A corrida pelo Senado no Tocantins, este ano, terá um sabor especial. Pela primeira vez poderemos ver duas grandes mulheres do Estado duelando por uma das vagas mais importantes do espaço público, Kátia Abreu (PP) e Dorinha Seabra Rezende (União Brasil). Eleita em 2006 e reeleita em 2014, Kátia agora precisa renovar seu contrato com eleitorado para ficar mais oito anos em Brasília. Mas não será uma missão nada fácil.
Como um dos principais aliados que deram força ao então governador Marcelo Miranda (MDB) para o rompimento da União do Tocantins em 2005, Kátia travou uma luta titânica com Eduardo Siqueira Campos em 2006 para chegar ao Senado. No entanto, sob condições totalmente favoráveis: com apoio da máquina do Estado, numa conjuntura em que o Palácio conseguiu vender a ideia de que a batalha era pelo fim da era do “autoritarismo siqueirista”, apresentado como “insensível e ultrapassado” — características resumidas no inteligente slogan de Marcelo, o “humano, democrático e moderno” —; mas, sobretudo, tratava-se de uma Kátia muito querida por líderes e imprensa. Nesse contexto e com seu conhecido discurso poderoso, cativante e motivador, a então deputada fez a mudança de casa no Congresso.
Mas aí surgiu uma outra Kátia, com a mesma personalidade forte, coerente e inteligente, mas que se entregou a confrontos pessoais evitáveis e contraproducentes com as mesmas lideranças e imprensa que antes a reverenciavam. O resultado foi um desgaste crescente ao longo desses 16 anos e que passou a cobrar um enorme preço da senadora a partir de 2014, quando ela precisou voltar às urnas.

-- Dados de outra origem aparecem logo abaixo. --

theorem countedFold_keeps {s₀ s₁ : State} (code : Nat) (i : Slot) (y : Site) (b : WireBlock) (c : Contribution) (hK : Keeps s₀ s₁) :
    Keeps s₀ (countedFold code i y b c s₁) := by
  unfold countedFold
  repeat' (first
    | with_reducible exact hK
    | with_reducible assumption
    | with_reducible apply countBlock_keeps
    | with_reducible apply addFold_keeps
    | fail_if_no_progress with_reducible refine Keeps.lit ?_ rfl rfl rfl rfl
    | split
    | dsimp only)

theorem foldRing_keeps {s₀ s₁ : State} (i : Slot) (c : Contribution) (hK : Keeps s₀ s₁) :
    Keeps s₀ (foldRing i c s₁) := by
  unfold foldRing
  repeat' (first
    | with_reducible exact hK
    | with_reducible assumption
    | with_reducible apply countedFold_keeps
    | fail_if_no_progress with_reducible refine Keeps.lit ?_ rfl rfl rfl rfl
    | split
    | dsimp only)

theorem ringContribute_keeps {s₀ s₁ : State} (i : Slot) (desc : Nat) (b : WireBlock) (c : Option Contribution) (hK : Keeps s₀ s₁) :
    Keeps s₀ (ringContribute i desc b c s₁) := by
  unfold ringContribute
  repeat' (first
    | with_reducible exact hK
    | with_reducible assumption
    | with_reducible apply modRed_keeps
    | with_reducible apply forwardOn_keeps
    | with_reducible apply foldRing_keeps
    | fail_if_no_progress with_reducible refine Keeps.lit ?_ rfl rfl rfl rfl
    | split)

theorem takePartial_keeps {s₀ s₁ : State} (i : Slot) (p : PortId) (r : Reduction) (x : ResultMsg) (sender : BitVec 16) (hK : Keeps s₀ s₁) :
    Keeps s₀ (takePartial i p r x sender s₁) := by
  unfold takePartial
  repeat' (first
    | with_reducible exact hK
    | with_reducible assumption
    | with_reducible apply sendMsg_keeps
    | with_reducible apply modRed_keeps
    | with_reducible apply forwardOn_keeps
    | fail_if_no_progress with_reducible refine Keeps.lit ?_ rfl rfl rfl rfl
    | split
    | dsimp only)

theorem holdMsg_keeps {s₀ s₁ : State} (command : Nat) (m : HeldMsg) (hK : Keeps s₀ s₁) :
    Keeps s₀ (holdMsg command m s₁) := by
  unfold holdMsg
  repeat' (first
    | with_reducible exact hK
    | with_reducible assumption
    | with_reducible refine foldl_keeps ?_ (fun _ _ _ => ?_)
    | with_reducible refine foldl_fst_keeps ?_ (fun _ _ _ => ?_)
    | with_reducible apply discardColl_keeps
    | fail_if_no_progress with_reducible refine Keeps.lit ?_ rfl rfl rfl rfl
    | split
    | dsimp only)

theorem execRingPartial_keeps {s₀ s₁ : State} (p : PortId) (x : ResultMsg) (sender : BitVec 16) (tag : BitVec 32) (hK : Keeps s₀ s₁) :
    ∃ s₂, execRingPartial p x sender tag s₁ = .next s₂ ∧ Keeps s₀ s₂ := by
  refine ⟨_, rfl, ?_⟩
  repeat' (first
    | with_reducible exact hK
    | with_reducible assumption
    | with_reducible apply discardColl_keeps
    | with_reducible apply takePartial_keeps
    | with_reducible apply holdMsg_keeps
    | fail_if_no_progress with_reducible refine Keeps.lit ?_ rfl rfl rfl rfl
    | split)

theorem ringMsg_keeps {s₀ s₁ : State} (p : PortId) (h : CollHdr) {f : Reduction → State → State} (hK : Keeps s₀ s₁)
    (hf : ∀ r y, Keeps s₀ y → Keeps s₀ (f r y)) : Keeps s₀ (ringMsg p h f s₁) := by
  unfold ringMsg
  repeat' (first
    | with_reducible exact hK
    | with_reducible apply discardColl_keeps
    | with_reducible apply hf
    | split)

theorem dropHop_keeps {s₀ s₁ : State} (desc g : Nat) (hK : Keeps s₀ s₁) :
    Keeps s₀ (dropHop desc g s₁) := by
  unfold dropHop
  repeat' (first
    | with_reducible exact hK
    | with_reducible assumption
    | with_reducible apply modRed_keeps)

theorem execHopAck_keeps {s₀ s₁ : State} (p : PortId) (h : CollHdr) (hK : Keeps s₀ s₁) :
    ∃ s₂, execHopAck p h s₁ = .next s₂ ∧ Keeps s₀ s₂ := by
  refine ⟨_, rfl, ?_⟩
  repeat' (first
    | with_reducible exact hK
    | with_reducible assumption
    | with_reducible refine ringMsg_keeps _ _ ?_ (fun _ _ _ => ?_)
    | with_reducible apply dropHop_keeps
    | fail_if_no_progress with_reducible refine Keeps.lit ?_ rfl rfl rfl rfl
    | split)

theorem skipHop_keeps {s₀ s₁ : State} (i : Slot) (r : Reduction) (x : RingHop) (hK : Keeps s₀ s₁) :
    Keeps s₀ (skipHop i r x s₁) := by
  unfold skipHop
  repeat' (first
    | with_reducible exact hK
    | with_reducible assumption
    | with_reducible apply report_keeps
    | with_reducible apply sendHop_keeps
    | with_reducible apply dropHop_keeps)

theorem execCancelAck_keeps {s₀ s₁ : State} (p : PortId) (h : CollHdr) (hK : Keeps s₀ s₁) :
    ∃ s₂, execCancelAck p h s₁ = .next s₂ ∧ Keeps s₀ s₂ := by
  refine ⟨_, rfl, ?_⟩
  repeat' (first
    | with_reducible exact hK
    | with_reducible assumption
    | with_reducible refine ringMsg_keeps _ _ ?_ (fun _ _ _ => ?_)
    | with_reducible apply skipHop_keeps
    | fail_if_no_progress with_reducible refine Keeps.lit ?_ rfl rfl rfl rfl
    | split)

theorem takeCancel_keeps {s₀ s₁ : State} (i : Slot) (p : PortId) (h : CollHdr) (r : Reduction) (hK : Keeps s₀ s₁) :
    Keeps s₀ (takeCancel i p h r s₁) := by
  unfold takeCancel
  repeat' (first
    | with_reducible exact hK
    | with_reducible assumption
    | with_reducible apply sendMsg_keeps
    | with_reducible apply modRed_keeps
    | with_reducible apply foldRing_keeps
    | fail_if_no_progress with_reducible refine Keeps.lit ?_ rfl rfl rfl rfl
    | split
    | dsimp only)
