-- ==== Sys2Proof/Laws/Runs.lean ====
section
/-! SUPPORT. How a command that has an enabling condition answers: with its effect where the condition holds, with the
state as it was where it does not (log entry 1). -/

namespace Sys2Proof.Machine

set_option linter.all false
set_option Elab.async false

open Sys2Proof

/-- A command whose condition holds answers its effect. -/
theorem exec_when {c : Instr} {s : State} {g : Bool} {f : State → State} {P : State → Prop}
    (h : exec c s = .next (when' g f s)) (hg : g = true) (hP : P (f s)) : ∃ t, exec c s = .next t ∧ P t :=
  ⟨f s, by rw [h, hg, when'_true], hP⟩

/-- A command whose condition does not hold changes nothing. -/
theorem exec_when_not {c : Instr} {s : State} {g : Bool} {f : State → State}
    (h : exec c s = .next (when' g f s)) (hg : g = false) : exec c s = .next s := by
  rw [h, hg, when'_false]

/-- Emitting outputs one by one appends them. -/
theorem foldl_emit (l : List Output) (s : State) : l.foldl (fun s o => emit o s) s = { s with out := s.out ++ l } := by
  induction l generalizing s with
  | nil => simp
  | cons o l ih =>
    rw [List.foldl_cons, ih]
    show ({ s with out := (s.out ++ [o]) ++ l } : State) = _
    rw [List.append_assoc]
    rfl

/-- Sending a training message appends what `trainOut` gives and changes nothing else. -/
theorem sayTraining_eq (p : PortId) (kind : Nat) (b : Bytes) (s : State) :
    sayTraining p kind b s = { s with out := s.out ++ trainOut p kind b } :=
  foldl_emit _ s

/-- Paying owed credits changes nothing of a port but what it owes. -/
theorem payCredits_eq (p : Port) : ∃ o, payCredits p = { p with owed := o } := by
  unfold payCredits
  split
  · exact ⟨_, rfl⟩
  · exact ⟨p.owed, rfl⟩

/-- A part outside a frame's list is as it was. -/
theorem changesOnly_same {L : List Block} {s t : State} (h : changesOnly L s t) (b : Block) (hb : b ∉ L) :
    unchanged s t b :=
  h.2 b hb

/-- A command at the head of a queue that may start runs its course after its entries are consumed. -/
theorem startRow_headStarts {op : Nat} {f : Slot → QId → Ready → State → State} {i : Slot} {q : QId} {s : State} {r : Ready}
    (h : headStarts op i q s r) : startRow op f i q s = f i q r (started i q r s) := by
  obtain ⟨h1, h2, h3⟩ := h
  unfold startRow
  rw [if_pos h1]
  dsimp only
  rw [h2]
  dsimp only
  rw [if_pos h3]
  rfl

/-! ### One tile of the list -/

theorem modTile_tileOf_same {s : State} (t : TileId) (f : Tile → Tile) (h : canon Tile.reset s.tiles = true) :
    (modTile t f s).tileOf t = f (s.tileOf t) :=
  look_store_same _ _ _ _ h

/-- An update of one tile keeps the tile list in its canonical form. -/
theorem modTile_canon {s : State} (t : TileId) (f : Tile → Tile) (h : canon Tile.reset s.tiles = true) :
    canon Tile.reset (modTile t f s).tiles = true :=
  canon_store _ _ _ _ h

theorem modTile_tileOf_other {s : State} (t u : TileId) (f : Tile → Tile) (h : canon Tile.reset s.tiles = true)
    (hu : u ≠ t) : (modTile t f s).tileOf u = s.tileOf u :=
  look_store_other _ _ _ _ _ h fun e => hu (Fin.ext e)

/-! ### The host attach under a report: its ports, roles and counts stay -/

@[simp] theorem sendMsix_host_activePort (v : BitVec 6) (s : State) : (sendMsix v s).host.activePort = s.host.activePort := by
  unfold sendMsix; split <;> rfl
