/-- A change of one fetch is read there. -/
theorem modFetch_fetchOf (i : Slot) (sw : Bool) (g : Fetch → Fetch) (s : State) :
    fetchOf ((modFetch i sw g s).ctxOf i) sw = (fetchOf (s.ctxOf i) sw).map g := by
  unfold modFetch fetchOf
  rw [modModel_ctxOf]
  dsimp only
  cases (s.ctxOf i).model with
  | none => rfl
  | some m =>
    cases sw with
    | false => rfl
    | true =>
      dsimp only [Option.map_some]
      rw [if_pos rfl, if_pos rfl, if_pos rfl]
      cases m.swap with
      | none => rfl
      | some w => rfl

theorem modFetch_changes (i : Slot) (sw : Bool) (g : Fetch → Fetch) (s : State) : changesOnly [.ctx] s (modFetch i sw g s) :=
  modFetch_frame i sw g changesOnly_refl (List.Subset.refl _)

theorem sendReq_changes (f : Fetch) (k : Nat) (v : BitVec 32) (s : State) : changesOnly [.out, .ports] s (sendReq f k v s) :=
  sendReq_frame f k v changesOnly_refl (List.Subset.refl _)

/-- While tries are left a shard is asked for again, at once or after the gap (R162). -/
theorem askAgain_left {i : Slot} {sw gap : Bool} {k : Nat} {s : State} {f : Fetch} {r : ShardReq} (hf : fetchOf (s.ctxOf i) sw = some f)
    (hr : (f.reqs.find? fun r => r.shard == k) = some r) (ht : r.tries < f.retries) : askAgain i sw gap k s =
      if gap then modReq i sw k (fun r => { r with gap := true }) s
      else sendReq f k r.version (modReq i sw k (fun r => { r with gap := false, tries := r.tries + 1 }) s) := by
  unfold askAgain
  rw [hf]
  dsimp only
  rw [hr]
  dsimp only
  rw [if_neg (Nat.not_le.2 ht)]

/-- A request that goes again counts one more try and changes nothing else. -/
theorem askAgain_now {i : Slot} {sw : Bool} {k : Nat} {s : State} {f : Fetch} {r : ShardReq} (hf : fetchOf (s.ctxOf i) sw = some f)
    (hr : (f.reqs.find? fun r => r.shard == k) = some r) (ht : r.tries < f.retries) :
    fetchOf ((askAgain i sw false k s).ctxOf i) sw = some { f with
      reqs := f.reqs.map fun r => if r.shard == k then { r with gap := false, tries := r.tries + 1 } else r } ∧
    (askAgain i sw false k s).log = s.log ∧ (askAgain i sw false k s).mem = s.mem := by
  rw [askAgain_left hf hr ht, if_neg Bool.false_ne_true]
  unfold modReq
  rw [(sendReq_changes ..).ctxOf rfl, (sendReq_changes ..).log rfl, (sendReq_changes ..).mem rfl, modFetch_fetchOf, hf]
  exact ⟨rfl, (modFetch_changes ..).log rfl, (modFetch_changes ..).mem rfl⟩

/-! ### A walk over the slots of which one acts -/

/-- A walk that acts on one slot alone is that slot's step. -/
theorem foldl_one_slot {f : State → Slot → State} {i : Slot} {s : State} (hbefore : ∀ j, j ≠ i → f s j = s)
    (hafter : ∀ j, j ≠ i → f (f s i) j = f s i) : allSlots.foldl f s = f s i := by
  have hrest : ∀ (l : List Slot), i ∉ l → l.foldl f (f s i) = f s i := fun l => by
    induction l with
    | nil => exact fun _ => rfl
    | cons j l ih =>
      intro hl
      rw [List.foldl_cons, hafter j fun h => hl (h ▸ List.mem_cons_self ..), ih fun h => hl (List.mem_cons_of_mem _ h)]
  have hwalk : ∀ (l : List Slot), l.Nodup → i ∈ l → l.foldl f s = f s i := fun l => by
    induction l with
    | nil => exact fun _ h => absurd h List.not_mem_nil
    | cons j l ih =>
      intro hnd hi
      obtain ⟨hj, hnd⟩ := List.nodup_cons.1 hnd
      rw [List.foldl_cons]
      by_cases hji : j = i
      · subst hji
        exact hrest l hj
      · rw [hbefore j hji]
        exact ih hnd ((List.mem_cons.1 hi).resolve_left fun h => hji h.symm)
  exact hwalk allSlots (by decide) (List.mem_finRange i)

/-- A search over the slots of which one answers. -/
theorem findSome_one_slot {α : Type} {f : Slot → Option α} {i : Slot} {a : α} (hi : f i = some a) (ho : ∀ j, j ≠ i → f j = none) :
    allSlots.findSome? f = some a := by
  cases h : allSlots.findSome? f with
  | none => exact absurd (List.findSome?_eq_none_iff.1 h i (List.mem_finRange i)) (by rw [hi]; simp)
  | some b =>
    obtain ⟨j, -, hj⟩ := List.exists_of_findSome?_eq_some h
    by_cases hji : j = i
    · subst hji
      exact hj.symm.trans hi
    · rw [ho j hji] at hj
      exact absurd hj (by simp)

/-! ### Arrival (R163) -/

theorem writePieces_changes (i : Slot) (k : Nat) (l : List (Piece × Bytes)) (s : State) : changesOnly [.mem] s (writePieces i k l s) :=
  writePieces_frame i k l changesOnly_refl (List.Subset.refl _)

/-- Where no Chart runs for a slot none does while the installation and the loader stay. -/
theorem siteOf_none_of {s t : State} {i : Slot} (hi : t.installed = s.installed) (hl : t.loader = s.loader) (h : siteOf s i = none) :
    siteOf t i = none := by
  have hchart : runningChart t i = runningChart s i := by
    unfold runningChart chartOf
    rw [hi, hl]
  unfold siteOf at h ⊢
  rw [hi, hchart]
  revert h
  cases s.installed with
  | none => exact fun _ => rfl
  | some x =>
    cases runningChart s i with
    | none => exact fun _ => rfl
    | some c => exact fun h => absurd h (Option.some_ne_none _)

theorem unpackShard_none {i : Slot} {s : State} (m : Manifest) (here : Placement → Bool) (h : ShardHold) (hs : siteOf s i = none) :
    unpackShard i m here h s = s := by
  unfold unpackShard
  rw [hs]

/-- A shard that comes to a model without a swap, where no Chart runs: its pieces lie in its frame, its hold is valid, and it is asked
for no more. -/
theorem markValid_table {i : Slot} {k sh : Nat} {v : BitVec 32} {l : List (Piece × Bytes)} {s : State} {m : Model}
    (hm : (s.ctxOf i).model = some m) (hw : m.swap = none) (hsite : siteOf s i = none) :
    (markValid i false m.fetch sh v k l s).mem = (writePieces i k l s).mem ∧ (markValid i false m.fetch sh v k l s).log = s.log ∧
    ∃ m', ((markValid i false m.fetch sh v k l s).ctxOf i).model = some m' ∧ m'.loading = m.loading ∧
      m'.fetch.holds = (m.fetch.holds.filter fun y => !(y.shard == sh)) ++
        [{ shard := sh, version := v, frame := k, pieces := l.map Prod.fst, valid := true,
           digest := piecesDigest i m.fetch.manifest sh k (writePieces i k l s) }] ∧
      m'.fetch.reqs = m.fetch.reqs.filter fun r => !(r.shard == sh) := by
  have hc := writePieces_changes i k l s
  have hm' : ((writePieces i k l s).ctxOf i).model = some m := by rw [hc.ctxOf rfl]; exact hm
  have hsite' := siteOf_none_of (hc.installed rfl) (hc.loader rfl) hsite
  have hlog := hc.log rfl
  unfold markValid
  dsimp only
  generalize writePieces i k l s = u at *
  rw [hm']
  dsimp only
  simp only [show holdsSwap m m.fetch false sh = false from rfl, Bool.false_eq_true, if_false]
  generalize hh : ShardHold.mk sh v k (l.map Prod.fst) true (piecesDigest i m.fetch.manifest sh k u) = h
  have hput : ((putHold i false h u).ctxOf i).model =
      some { m with fetch := { m.fetch with holds := (m.fetch.holds.filter fun x => !(x.shard == h.shard)) ++ [h] } } := by
    unfold putHold
    rw [modModel_ctxOf, hm']
    dsimp only [Option.map_some]
    rw [hw]
  generalize hg : (fun m : Model => ({ m with digests := setPair m.digests sh _, checked := _ } : Model)) = g
  have hc' : changesOnly [.ctx] u (modFetch i false (fun f => { f with
        missing := f.missing.erase sh, reqs := f.reqs.filter (fun r => !(r.shard == sh)),
        caughtUp := f.caughtUp + b2n (f.streamEnded && f.reqs.any fun r => r.shard == sh) }) (modModel i g (putHold i false h u))) :=
    modFetch_frame _ _ _ (modModel_frame _ _ (putHold_frame _ _ _ changesOnly_refl (List.Subset.refl _)) (List.Subset.refl _)) (List.Subset.refl _)
  rw [unpackShard_none _ _ _ (siteOf_none_of (hc'.installed rfl) (hc'.loader rfl) hsite')]
  refine ⟨hc'.mem rfl, (hc'.log rfl).trans hlog, ?_⟩
  unfold modFetch
  rw [modModel_ctxOf, modModel_ctxOf, hput, ← hg, ← hh]
  exact ⟨_, rfl, rfl, rfl, rfl⟩

/-- An answer with every record of a shard that the model's table waits for (R163, R165). -/
theorem takeAnswer_table {i : Slot} {p : PortId} {k sh : Nat} {v : BitVec 32} {rs : List ShardRecord} {x : List (Piece × Bytes)} {s : State}
    {m : Model} (hm : (s.ctxOf i).model = some m) (hp : m.fetch.pilot = false) (hx : checkRecords m.fetch sh v [] rs = .ok x)
    (hwhole : wholeShard m.fetch sh v (x.map Prod.fst) = true) (hhold : holdOf m.fetch.holds sh = none)
    (hframe : frameFor m m.fetch false sh = some k) :
    takeAnswer i false p sh v rs s = finishLoad i (markValid i false m.fetch sh v k x s) := by
  have hf : fetchOf (s.ctxOf i) false = some m.fetch := by
    unfold fetchOf
    rw [hm]
    rfl
  have hfwd : forwardPilot i false p m.fetch rs s = s := by
    unfold forwardPilot
    rw [hm]
    dsimp only
    rw [hp]
    rfl
  unfold takeAnswer
  rw [hm, hf]
  dsimp only
  rw [hx]
  dsimp only
  rw [hwhole, if_neg (by simp), hfwd, show holdsSwap m m.fetch false sh = false from rfl, if_neg Bool.false_ne_true, hhold]
  dsimp only
  rw [hframe]

/-- A load whose shards have all come only leaves the pilot's stream at its end (R171). -/
theorem endStream_loaded {s : State} {i : Slot} {m : Model} (hm : (s.ctxOf i).model = some m) (hload : m.loading = true)
    (hend : m.fetch.streamEnded = false) (hall : allValid m.fetch = true) :
    endStream s i = modFetch i false (fun f => { f with streamEnded := true, missing := [] }) s := by
  have hnone : ((List.range m.fetch.manifest.shards.length).filter fun k => !(validAt m.fetch.holds m.fetch.manifest.baseStep k)) = [] :=
    List.filter_eq_nil_iff.2 fun k hk => by
      have hv := List.all_eq_true.1 hall k hk
      simp [hv]
  unfold endStream
  rw [hm]
  dsimp only
  rw [hload, hend, if_pos rfl, if_neg Bool.false_ne_true]
  unfold catchUpLoad
  rw [hnone, List.foldl_nil]

/-! ### The layers of a swap (R175) -/

/-- The next layer of a swap is replaced, and the swap waits for what comes. -/
theorem tryReplace_acts {s : State} {i : Slot} {m : Model} {w : Swap} {k : Nat} {r : List Nat} {ofK : ShardHold → Bool}
    (hm : (s.ctxOf i).model = some m) (hw : m.swap = some w) (htodo : w.todo = k :: r) (hr : r ≠ []) (hfail : w.failed = false)
    (hpilot : w.fetch.pilot = false) (hend : w.fetch.streamEnded = false) (hlayer : layerValid w.fetch w.fetch.manifest.baseStep k = true)
    (hadm : admittedWaits s i = false) (hclosed : closedLayer s k = true) (hofK : ofK = (fun h => (entryOf w.fetch.manifest h.shard).layer == k)) :
    ((tryReplace s i).ctxOf i).model = some { m with
      fetch := { m.fetch with holds := (m.fetch.holds.filter fun h => !(ofK h)) ++ w.fetch.holds.filter ofK },
      digests := (w.fetch.holds.filter ofK).foldl (fun d h => setPair d h.shard h.digest) m.digests,
      swap := some { w with todo := r, fetch := { w.fetch with holds := w.fetch.holds.filter fun h => !(ofK h) } } } ∧
    ∀ j, j ≠ i → (tryReplace s i).ctxOf j = s.ctxOf j := by
  have hunpack : ∀ (l : List ShardHold) (x : State),
      changesOnly [.mem] x (l.foldl (fun s h => unpackShard i w.fetch.manifest inStack h s) x) := fun l x =>
    foldl_frame changesOnly_refl fun h y hy => unpackShard_frame _ _ _ h hy (List.Subset.refl _)
  have hunpin : ∀ x : State, changesOnly [.tiles] x (unpinLayer k x) := fun x => unpinLayer_frame k changesOnly_refl (List.Subset.refl _)
  subst hofK
  unfold tryReplace
  rw [hm]
  dsimp only
  rw [hw]
  dsimp only
  rw [htodo]
  dsimp only
  rw [if_pos (by simp [hfail, hlayer, hadm, hclosed])]
  unfold replaceLayer
  dsimp only
  rw [htodo, List.drop_one, List.tail_cons, if_neg (by simpa using hr)]
  generalize hn : ({ m with fetch := _, digests := _, swap := _ } : Model) = n
  have hown : ∀ j, (((w.fetch.holds.filter fun h => (entryOf w.fetch.manifest h.shard).layer == k).foldl
      (fun s h => unpackShard i w.fetch.manifest inStack h s) (unpinLayer k (modModel i (fun _ => n) s))).ctxOf j) =
      (modModel i (fun _ => n) s).ctxOf j := fun j => by
    rw [(hunpack _ _).ctxOf rfl, (hunpin _).ctxOf rfl]
  have hmodel := hown i
  rw [modModel_ctxOf, hm] at hmodel
  rw [paceSwap_waits (i := i) (m := n) (by rw [hmodel]; rfl) (congrArg Model.swap hn.symm) hpilot hend]
  refine ⟨by rw [hmodel, ← hn]; rfl, fun j hj => ?_⟩
  rw [hown]
  exact modCtx_ctxOf_other _ _ _ _ hj.symm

Naquelas eleições, quase perdeu para a candidatura quixotesca do então deputado federal Eduardo Gomes (PL), que foi à disputa pelo Senado sem recursos e com a chapa majoritária do Palácio contrariada — o governo queria o então deputado federal César Halum (Republicanos) para concorrer com Kátia. Porém, Gomes surpreendeu e foi derrotado numa chegada cabeça a cabeça: a senadora levou a melhor por mísero 0,87 ponto percentual.
Em 2018, candidata a governadora na suplementar, Kátia ficou na terceira colocação e, em algumas das principais cidade, atrás até do estreante e desconhecido Márlon Reis.
Além das altercações históricas em público e em privado com as mais diversas figuras públicas do Estado e das movimentações político-eleitorais que transformaram ex-aliados e admiradores em inimigos, o desgaste de Kátia deve-se, por outro lado, também à sua postura firme e coerente. Caso da fervorosa defesa que fez da ex-presidente Dilma Rousseff (PT), da qual foi ministra da Agricultura e cuja gestão despertava a ojeriza dos principais cabos eleitorais e eleitores da senadora tocantinense, os grandes e médios produtores rurais.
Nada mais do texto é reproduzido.